Sultan bin Saeed al-Mansouri, speaking at an international investment conference in Dubai, did not specify the sectors or say when the law might be passed. The process of drafting and enacting major laws in the UAE often takes years.
But the initiative may mark a more aggressive push by the Arab world’s second biggesteconomy to attract investment. At present, foreigners generally cannot own more than 49 percent of any UAE firm unless it is incorporated in a special “free zone”.
A new companies law, anticipated to take effect within months, was originally expected to relax this restriction, but that reform was dropped because of strong opposition from some Emiratis who feared they could lose out to foreigners.
Mansouri said on Monday, however, that the UAE was determined to diversify its economybeyond oil and saw foreign investment as a key way to do this.
“Economies face pressures from changes in the international environment, including the drop of the oil price,” he said.
While Mansouri did not say how the new foreign investment law would work, it may require fully foreign-owned firms to transfer technology in sectors that are strategically important for the UAE. Officials have previously said they are keen to attract technology for industries such as aerospace.
New foreign direct investment (FDI) in the UAE rose 25 percent to $13 billion in 2014, Mansouri said, adding that the government aimed to raise FDI to 5 percent of gross domestic product in coming years. GDP was 1.540 trillion dirhams ($420 billion) last year, he said.

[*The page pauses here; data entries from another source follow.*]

-- ==== Sys2Proof/Machine/State.lean ====
section
/-! DEFINITION. The state of the LK820 as plain data, block by block as the block overview names them
(spec/00_scope.md 1.3), the reasons a command can stop, and the state right after reset. -/

namespace Sys2Proof.Machine

/-! ## Vocabulary -/

/-- The four classes, URGENT first (scope 3.1). -/
inductive Class where
  | urgent
  | high
  | normal
  | low
  deriving DecidableEq, Repr

/-- A demand as the station holds it (R31): the class after the ceiling, and the run allowance in ticks; absent
means indefinite. The channel is given by the place that holds the demand. -/
structure Demand where
  cls : Class
  allowance : Option Nat
  deriving DecidableEq, Repr

/-! ## Settings of the configuration image (R79, R115, R133, R161) -/

/-- The seven settings of a channel (R79, R162). -/
structure ChannelSettings where
  weight : Nat
  activeLow : Bool
  group : Option GroupIx
  mayDisplace : Bool
  ceiling : Class
  /-- seconds; 0 means no limit -/
  maxRun : Nat
  /-- seconds; 0 means no rest -/
  rest : Nat
  deriving DecidableEq, Repr

/-- What a DEMAND asks of a channel (R143, R159). -/
inductive DemandAction where
  | start
  | stop
  | toggle
  deriving DecidableEq, Repr

/-- Which changes of taken level an EDGE input acts on (R136). -/
inductive EdgeSelect where
  | rising
  | falling
  | both
  deriving DecidableEq, Repr

/-- The action of an EDGE input with the operands that action uses (R133, R137, R138). Durations are seconds,
0 meaning indefinite. -/
inductive EdgeAction where
  | act (action : DemandAction) (channel : ChannelIx) (cls : Class) (duration : Nat)
  | send (action : DemandAction) (target place : Byte) (cls : Class) (duration : Nat)
  | inhibitSet (groups : GroupMask)
  | inhibitClear (groups : GroupMask)
  deriving DecidableEq, Repr

/-- The settings of an input line that its mode uses (R133, R163). -/
inductive InputSettings where
  | unused
  | edge (select : EdgeSelect) (debounce : Nat) (action : EdgeAction)
  | levelInhibit (activeHigh : Bool) (debounce : Nat) (groups : GroupMask)
  deriving DecidableEq, Repr

/-- The day mode of a CALENDAR entry with its day value (R115, R119). -/
inductive DaySelect where
  | any
  | weekdays (set : Byte)
  | date (day : Nat)
  deriving DecidableEq, Repr

/-- The minutes a schedule entry selects (R118, R120); none stands for ANY. -/
inductive MinuteSelect where
  | calendar (minute hour : Option Nat) (day : DaySelect)
  | cyclic (period offset : Nat)
  deriving DecidableEq, Repr

/-- The action of a schedule entry with the operands it uses (R115, R122, R123, R124). -/
inductive ScheduleAction where
  | start (channel : ChannelIx) (cls : Class) (duration : Nat)
  | stop (channel : ChannelIx)
  | inhibitOn (groups : GroupMask)
  | inhibitOff (groups : GroupMask)
  deriving DecidableEq, Repr

/-- A CALENDAR or CYCLIC schedule entry (R115); bit m − 1 of the month set stands for month m. -/
structure ScheduleEntry where
  select : MinuteSelect
  months : BitVec 16
  action : ScheduleAction
  deriving DecidableEq, Repr
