-- ==== Sys2Proof/Machine/LineEvents.lean ====
section
/-! DEFINITION. The meanings of the line's own commands: idle and gap, start of frame, and the ends of a frame that is
not accepted (chapter 9). A command whose event cannot occur in the present state changes nothing (DESIGN CHOICE,
notes/assumptions/5.md). -/

namespace Sys2Proof.Machine

/-- The station's part in the line; it has one only in LISTENING and SYNCED (R185). -/
def State.part (s : State) : LineActivity := if s.member.state.online then s.line.activity else .apart

/-- LINE_IDLE (R169): the idle count reaches 11 bit times. -/
def execLineIdle (s : State) : Host.Outcome State Fault Refusal :=
  .next
    (match s.part with
    | .counting => s.setLine { s.line with activity := .idle, idleCount := Config.idleBits }
    | _ => s)

/-- COURTESY_GAP_END (R171): the line stays recessive to 15 bit times, and the courtesy-gap flag clears. -/
def execCourtesyGapEnd (s : State) : Host.Outcome State Fault Refusal :=
  .next
    (match s.part with
    | .idle =>
      if s.line.courtesyGap then s.setLine { s.line with idleCount := Config.courtesyBits, courtesyGap := false }
      else s
    | _ => s)

/-- LINE_DOMINANT_BEFORE_IDLE (R169): not a SOF; the idle count restarts. -/
def execLineDominantBeforeIdle (s : State) : Host.Outcome State Fault Refusal :=
  .next
    (match s.part with
    | .counting => s.setLine { s.line with idleCount := 0 }
    | _ => s)

/-- The station's own opportunity to start a frame (R170 (1), R182): the line is idle for it and its courtesy gap is
complete. -/
def State.startOwn (s : State) : State := if s.line.courtesyGap then s else s.startChosen 3

/-- START_OF_FRAME (R170): an own start, or another station's first leading edge on the idle line. -/
def execStartOfFrame (cause : SofCause) (s : State) : Host.Outcome State Fault Refusal :=
  .next
    (match s.part with
    | .idle =>
      match cause with
      | .ownStart => s.startOwn
      | .otherStation => s.beginReception
    | _ => s)

/-- The own frame's bits up to a bit, and then that bit as it was read: the other level (R168, R172, R173). -/
def Frame.readUpTo (f : Frame) (bit : Nat) : List Bool := f.bits.take bit ++ [!(f.bits.getD bit true)]

/-- ARBITRATION_LOST (R172 (1), R183): the station sent '1' at this bit and read '0'. It becomes a receiver of the
frame, and keeps the bits it has read. -/
def execArbitrationLost (bit : Fin 12) (s : State) : Host.Outcome State Fault Refusal :=
  .next
    (match s.part with
    | .transmitting o f =>
      if f.arbitrationBits.getD bit.val false then
        (s.setLine { s.line with activity := .receiving, buffer := f.readUpTo bit.val }).sourceLost o
      else s
    | _ => s)

/-- Whether a readback that differs at this bit is an abort: a sent '0' within the arbitration field, any bit after it
and before the veto slot (R172 (2), R173). -/
def Frame.abortsAt (f : Frame) (bit : Nat) : Bool :=
  if bit < 12 then !(f.arbitrationBits.getD bit true) else decide (bit < f.bits.length)

/-- ATTEMPT_ABORTED (R173, R183): the attempt ends at once, and the station goes on as a receiver. -/
def execAttemptAborted (bit : Nat) (s : State) : Host.Outcome State Fault Refusal :=
  .next
    (match s.part with
    | .transmitting o f =>
      if f.abortsAt bit then s.failAttempt o .receiving (f.readUpTo bit) else s
    | _ => s)

/-- FRAME_TRUNCATED (R174): a receiver drops the frame and counts idle; nothing else changes. -/
def execFrameTruncated (s : State) : Host.Outcome State Fault Refusal :=
  .next
    (match s.part with
    | .receiving => s.setLine { s.line with activity := .counting, idleCount := 0, buffer := [] }
    | _ => s)

/-- FRAME_VETOED (R168, R175, R176, R183), the veto slot read dominant: a transmitter's attempt ends vetoed; a receiver
discards the frame, and has cast a veto when the bits it read make the frame defective. DESIGN CHOICE
(notes/assumptions/29.md): so has a station whose own attempt in this frame has aborted and which another transmitter
left a receiver. -/
def execFrameVetoed (read : List Bool) (s : State) : Host.Outcome State Fault Refusal :=
  .next
    (match s.part with
    | .transmitting o f =>
      (s.setCounters { s.report.counters with ownVetoed := raised s.report.counters.ownVetoed 1 }).failAttempt o
        .counting (withVetoSlot f.bits false)
    | .receiving =>
      if readsDefective read then s.castVeto (withVetoSlot read false)
      else if (RawFrame.ofBits read).isSome then
        s.setLine { s.line with activity := .counting, idleCount := 0, buffer := withVetoSlot read false }
      else s
    | _ => s)

/-- VETOED_FRAME_ACCEPTED_BY_LINE (R168, R176), the veto slot read recessive: the veto did not reach the line; the
station does not apply the frame, and its veto streak rises. -/
def execVetoedFrameAcceptedByLine (read : List Bool) (s : State) : Host.Outcome State Fault Refusal :=
  .next
    (match s.part with
    | .receiving => if readsDefective read then s.castVeto (withVetoSlot read true) else s
    | _ => s)

end Sys2Proof.Machine
end

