-- ==== Sys2Proof/Certificates/Slice0/Obligations.lean ====
section
/-! DEFINITION. The statements about the station, for the provers. OBLIGATIONS.json says what each rests on. -/

section

open Sys2Proof Sys2Proof.Machine

/-! ## The queue of commands -/

/-- A step of a station with a command in front of its queue executes that command on the state with the rest of the
queue. -/
def Obligations.StepRunsFrontCommand : Prop :=
  ∀ (c : Instr) (rest : List Instr) (s : State),
    step { s with pending := c :: rest } = exec c { s with pending := rest }

/-- A command's effect is on everything but the queue of commands. -/
def Obligations.ExecLeavesTheQueue : Prop :=
  ∀ (c : Instr) (s t : State), exec c s = .next t → t.pending = s.pending

/-! ## The invariants -/

/-- Every invariant holds of the machine right after reset. -/
def Obligations.ResetMeetsEveryInvariant : Prop :=
  State.reset.tableInv ∧ State.reset.runInv ∧ State.reset.inhibitInv ∧ State.reset.queueInv ∧
    State.reset.offerInv ∧ State.reset.boundsInv ∧ State.reset.timeInv

/-- Every step keeps the holding table in order, within 48 records and one PENDING record, with its reserved units
within B and every record's fields in their ranges (R1 to R4, R20, R30). -/
def Obligations.StepKeepsTheTableSound : Prop :=
  ∀ s t : State, s.tableInv → step s = .next t → t.tableInv

/-- Every step keeps the law that outside HALTED a budgeted channel is ON only while its own record is HELD (R81), with
what keeps that law. -/
def Obligations.StepKeepsChannelsUnderHoldings : Prop :=
  ∀ s t : State, s.runInv → step s = .next t → t.runInv

/-- Every step leaves no inhibited channel PENDING or ON (R97, R99). -/
def Obligations.StepKeepsInhibitedChannelsOff : Prop :=
  ∀ s t : State, s.inhibitInv → step s = .next t → t.inhibitInv

/-- Every step keeps the claim queue sound (R33, R34, R45). -/
def Obligations.StepKeepsTheClaimQueueSound : Prop :=
  ∀ s t : State, s.queueInv → step s = .next t → t.queueInv

/-- Every step keeps the offer set and the command queue as the membership state allows them, every budgeted channel OFF
in MUTE, and every exempt channel OFF or ON (R74, R88, R141, R142, R185). -/
def Obligations.StepKeepsOffersSound : Prop :=
  ∀ s t : State, s.offerInv → step s = .next t → t.offerInv

/-- Every step keeps within their bounds the counters, the two streaks, the attempt counts, the witness count, the
beacons heard, the two dividers, the load attempt count with its periods, the start wait and the blink count (R62, R67,
R101, R104, R140, R180, R184, R188, R190, R191, R201, R206). -/
def Obligations.StepKeepsCountsBounded : Prop :=
  ∀ s t : State, s.boundsInv → step s = .next t → t.boundsInv

/-- Every step keeps the calendar in range, TIME-INVALID the opposite of the time-valid flag, and the last-evaluated
minute none exactly while time is invalid (R101, R106, R126). -/
def Obligations.StepKeepsTimeSound : Prop :=
  ∀ s t : State, s.timeInv → step s = .next t → t.timeInv

/-- Between two resets the last-evaluated minute never moves to an earlier minute: it stays, or moves to a minute less
than half the cycle after it (R126). -/
def Obligations.LastMinuteNeverMovesBack : Prop :=
  ∀ (s t : State) (last : Nat), s.timeInv → s.lastMinute = some last →
    (∀ k rest, s.pending ≠ .resetOnset k :: rest) → step s = .next t →
    ∃ m, t.lastMinute = some m ∧ (m = last ∨
      (1 ≤ forwardDistance last m ∧ forwardDistance last m < Config.halfCycleMinutes))

/-- Two SYNCED stations of one profile whose tables are the same, and which both take part in a frame, as receivers or
one of them as its transmitter, have the same table after its acceptance as a CLAIM, a RELEASE or a RENEW: each applies
the same rules to the same frame (R7, R12, R16, R18). -/
def Obligations.ReplicasAgree : Prop :=
  ∀ (c : Instr) (f : Frame) (s₁ s₂ : State), acceptedFrame c = some f →
    f.kind = kindClaim ∨ f.kind = kindRelease ∨ f.kind = kindRenew →
    s₁.takesPart f → s₂.takesPart f → s₁.member.state = .synced → s₂.member.state = .synced →
    s₁.settings.budget = s₂.settings.budget → s₁.settings.lease = s₂.settings.lease →
    s₁.settings.tag = s₂.settings.tag → s₁.table = s₂.table →
    ∃ t₁ t₂, exec c s₁ = .next t₁ ∧ exec c s₂ = .next t₂ ∧ t₁.table = t₂.table

/-! ## Formats -/

/-- The bits of a frame before its veto slot spell that frame, for every frame whose length field counts its payload
(R149, R168). -/
def Obligations.FrameBitsRoundTrip : Prop :=
  ∀ f : RawFrame, f.payload.length = f.length.toNat → RawFrame.ofBits f.bits = some f

/-- What a receiver reads of a BEACON and of a RENEW is what the sender put in: the BEACON's fields, its calendar while
time is valid, and a RENEW's entries in order (R155, R157). -/
def Obligations.PayloadsRoundTrip : Prop :=
  (∀ (b : BeaconFields) (p : Vector Byte 14), p.toList = beaconPayload b → b.digest.count ≤ 255 →
      b.digest.units ≤ 255 → b.digest.shedding ≤ 255 →
      (beaconFields p).epoch = b.epoch ∧ (beaconFields p).timeValid = b.timeValid ∧
        (beaconFields p).authoritative = b.authoritative ∧ (beaconFields p).digest = b.digest ∧
        (beaconFields p).mask = b.mask ∧
        (b.timeValid = true → b.time.inRange = true → (beaconFields p).time = b.time)) ∧
    ∀ es : List RenewEntry, (∀ e ∈ es, e.units ≤ 255) →
      renewEntries (es.flatMap renewEntryBytes) = es ∧ renewReservedSet (es.flatMap renewEntryBytes) = false

/-- Calendar values and fraction positions count the same instants: the day number, the minute number and the fraction
position lie in their ranges, the date of a day number is that day, and each conversion undoes the other (R102, R103,
R109 (4)). -/
def Obligations.CalendarPositionsRoundTrip : Prop :=
  (∀ v : CalendarValue, v.inRange = true →
      dayNumber v < 36525 ∧ minuteNumber v < Config.cycleMinutes ∧ fractionPosition v < Config.cycleFractions ∧
        dateOfDay (dayNumber v) = (v.year, v.month, v.day) ∧ valueAt (fractionPosition v) = v) ∧
    ∀ p, p < Config.cycleFractions → (valueAt p).inRange = true ∧ fractionPosition (valueAt p) = p

/-- Every frame the station samples is correct by the four conditions of R154, so no receiver that reads it as sent
vetoes it. -/
def Obligations.OwnFramesAreCorrect : Prop :=
  ∀ (s : State) (o : Offer), s.tableInv → o ∈ s.standingOffers →
    (o = .renew → ownReserved s.ownId s.table ≠ []) → (s.sampledFrame o).raw.defective = false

Who would want citizenship anyway? I’d rather put pins in my eye then be identified as a human trafficking slaver!
Qatar needs to grow up. It stays secure in its bubble. No qatari cares for any of the expats. Why should I bother for them. Tourism here.. Probably rwanda has now tourism
A number of my Qatari girlfriends care for me, so that statement is not true.
I don’t recognise this place. Anyone know where it is?
http://www.telegraph.co.uk/promotions/11468179/middle-east-travel-event.html?WT.mc_id=tmgspk_td_605971_11468179&utm_source=tmgspk&utm_medium=td&utm_content=605971&utm_campaign=tmgspk_td_605971_11468179
Exactly which part in this country is meant for tourists?? Villagio?? they should start building Amusement parks, Zoos and Aquariums etc.